▶ [EXERCISE DESCRIPTION]:
For every line below that includes the word "rxTakes", add one; report the final number and nothing else.

▶ [MATERIAL SUPPLIED]:
/-- The frames of a port that await launch. -/
def State.awaiting (s : State) (port : Nat) : List TxFrame := s.net.frames.filter fun f => f.port == port && !f.started

/-- NET_SEND (R532, R533): data is the frame read from host memory. A port that holds 64 frames leaves the command waiting. -/
def execNetSend (id : Nat) (data : List Byte) (s : State) : Out :=
  let far := fun c : Cmd =>
    bitOf (c.b 17) 1 && decide (s.now + 1000000000 < c.launch)
  let wait := match s.cmd id with
    | some c => sendOk c && !far c && s.on F.NET_PORT_STATUS_link (c.b 16) && decide (64 ≤ (s.awaiting (c.b 16)).length)
    | none => false
  if wait then .next s
  else .next (s.startCmd id 0x38 fun c s =>
    if !sendOk c then s.complete id St.NET_BAD_REQ 0 0 1
    else if !s.on F.NET_PORT_STATUS_link (c.b 16) then s.complete id St.NET_LINK_DOWN 0 0 1
    else if far c then s.tick.complete id St.NET_TOO_FAR 0 0 1
    else s.tick.updNet fun x => { x with frames := x.frames ++
      [{ cmd := id, port := c.b 16, stamped := bitOf (c.b 17) 0, stampId := c.h 18, launch := bitOf (c.b 17) 1,
         data := bytesAt data 0 (c.w 20), started := false, late := false }] })

/-- NET_FRAME_LAUNCH (R533): the frame starts on an idle port; frames without a launch time leave in arrival order. -/
def execNetFrameLaunch (id : Nat) (late : Bool) (s : State) : Out :=
  match s.net.frames.find? (fun f => f.cmd == id && !f.started) with
  | none => .next s
  | some f =>
    let busy := s.net.frames.any fun g => g.port == f.port && g.started
    let first := f.launch || ((s.awaiting f.port).find? fun g => !g.launch).map TxFrame.cmd == some id
    if busy || !first || !s.takesWork (0x78 + f.port) then .next s
    else .next ((s.updNet fun x => { x with frames := x.frames.map fun g => if g.cmd = id then { g with started := true, late := late && f.launch } else g }).emit
      (.netFrame f.port (f.data ++ le 4 (fcs f.data))))

/-- A frame has left a port (R531, R533, R534): its stamp joins the log or is lost, and its command ends. -/
def State.frameSent (s : State) (f : TxFrame) : State :=
  let t := s.updNet fun x => { x with frames := x.frames.filter fun g => g.cmd ≠ f.cmd }
  let t1 := if !f.stamped then t
    else if t.net.txts.length < 64 then (t.updNet fun x => { x with txts := x.txts ++ [(f.port, f.stampId, s.now)] }).tick
    else (t.flagCount F.NET_FLAGS_txts_overflow F.NET_CNT_txts_overflow).raise 1 Ev.NET_TXTS_OVERFLOW (le 1 f.port ++ le 2 f.stampId)
  t1.complete f.cmd St.OK (b2n f.late) 0 1

/-- NET_FRAME_TX_DONE (R531, R533, R534): the transmit stamp is queued or dropped, and the command completes. -/
def execNetFrameTxDone (id : Nat) (s : State) : Out :=
  match s.net.frames.find? (fun f => f.cmd == id && f.started) with
  | none => .next s
  | some f => .next (s.frameSent f)

/-- A later word of a latched group (R643). -/
def State.latchSet (s : State) (off v : Nat) : State := { s with latch := s.latch.set ⟨off, 0, 0, 0⟩ v }

/-- NET_TXTS_READ (R534): the oldest entry is removed and its words are latched. -/
def execNetTxtsRead (s : State) : Out :=
  let off := F.NET_TXTS0_valid.base
  match s.net.txts with
  | [] => .next ((((s.latchSet (off + 4) 0).latchSet (off + 8) 0).latchSet (off + 12) 0).emit (.readData off 0))
  | e :: rest =>
    let t := stampAt e.2.2 (s.rd F.NET_TS_CORR_tx e.1)
    .next (((((s.updNet fun x => { x with txts := rest }).latchSet (off + 4) (t.1 % 4294967296)).latchSet (off + 8) (t.1 / 4294967296 % 65536)).latchSet
      (off + 12) t.2).emit (.readData off (2147483648 + 65536 * e.1 + e.2.1 % 65536)))

/-- A PTP message of a domain: IPv4, UDP to port 319 or 320 (R526, R535). -/
def isPtp (data : List Byte) (domain : Nat) : Bool :=
  let h := 14 + (fieldAt data 14 1 % 16) * 4
  let port := ofBe (bytesAt data (h + 2) 2)
  ofBe (bytesAt data 12 2) == 0x0800 && fieldAt data 23 1 == 17 && (port == 319 || port == 320) && fieldAt data (h + 12) 1 == domain

/-- A frame addressed to a port or to broadcast. -/
def State.addressed (s : State) (port : Nat) (data : List Byte) : Bool :=
  let dst := ofBe (bytesAt data 0 6)
  dst == 281474976710655 || dst == s.rd F.NET_PORT_MAC_LO_value port + 4294967296 * s.rd F.NET_PORT_MAC_HI_value port

/-- A received frame is for the host ring (R526, R535): the link is up, it is no PTP message, it passes the filter, reception is enabled, and it is of an
Ethernet frame's length. -/
def State.rxTakes (s : State) (port : Nat) (data : List Byte) : Bool :=
  s.on F.NET_PORT_STATUS_link port && !isPtp data (s.rd F.NET_PTP_CFG_domain) && s.addressed port data && s.on F.NET_RX_CFG_enable
    && decide (data.length ≤ 1518)

/-- A received frame goes to the next slot of the host ring, stamped, with a record, or is dropped where the ring is full (R531, R535). -/
def State.rxFrame (s : State) (port : Nat) (data : List Byte) : State :=
  let n := s.net.rxCount
  let slots := s.rd F.NET_RX_CFG_slots
  if slots ≤ (n + 4294967296 - s.rd F.NET_RX_HEAD_value) % 4294967296 then
    (s.flagCount F.NET_FLAGS_rx_drop F.NET_CNT_rx_drop).raise 1 Ev.NET_RX_DROP (le 1 port)
  else
    let t := stampAt s.now (-(s.rd F.NET_TS_CORR_rx port : Int))
    let head := le 2 data.length ++ le 1 port ++ le 1 (b2n s.ptpUnlocked) ++ le 6 t.1 ++ le 4 t.2 ++ List.replicate 50 (0 : Byte)
    let a := s.pair F.NET_RX_BASE_LO_value F.NET_RX_BASE_HI_value + n % slots * 2048
    (((s.tick.updNet fun x => { x with rxCount := (n + 1) % 4294967296 }).emit (.hostWrite a (head ++ data)))).postUnsolicited 1
      (s.rd F.NET_RX_CFG_cq) 30 St.OK (n % slots) 0

/-- NET_FRAME_RECEIVE (R526, R531, R535): data is the frame with its FCS, at most 1,518 bytes. -/
def execNetFrameReceive (port : Nat) (data : List Byte) (s : State) : Out :=
  .next (if s.rxTakes port data then s.rxFrame port data else s)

▶ [EXERCISE ANSWER]:
2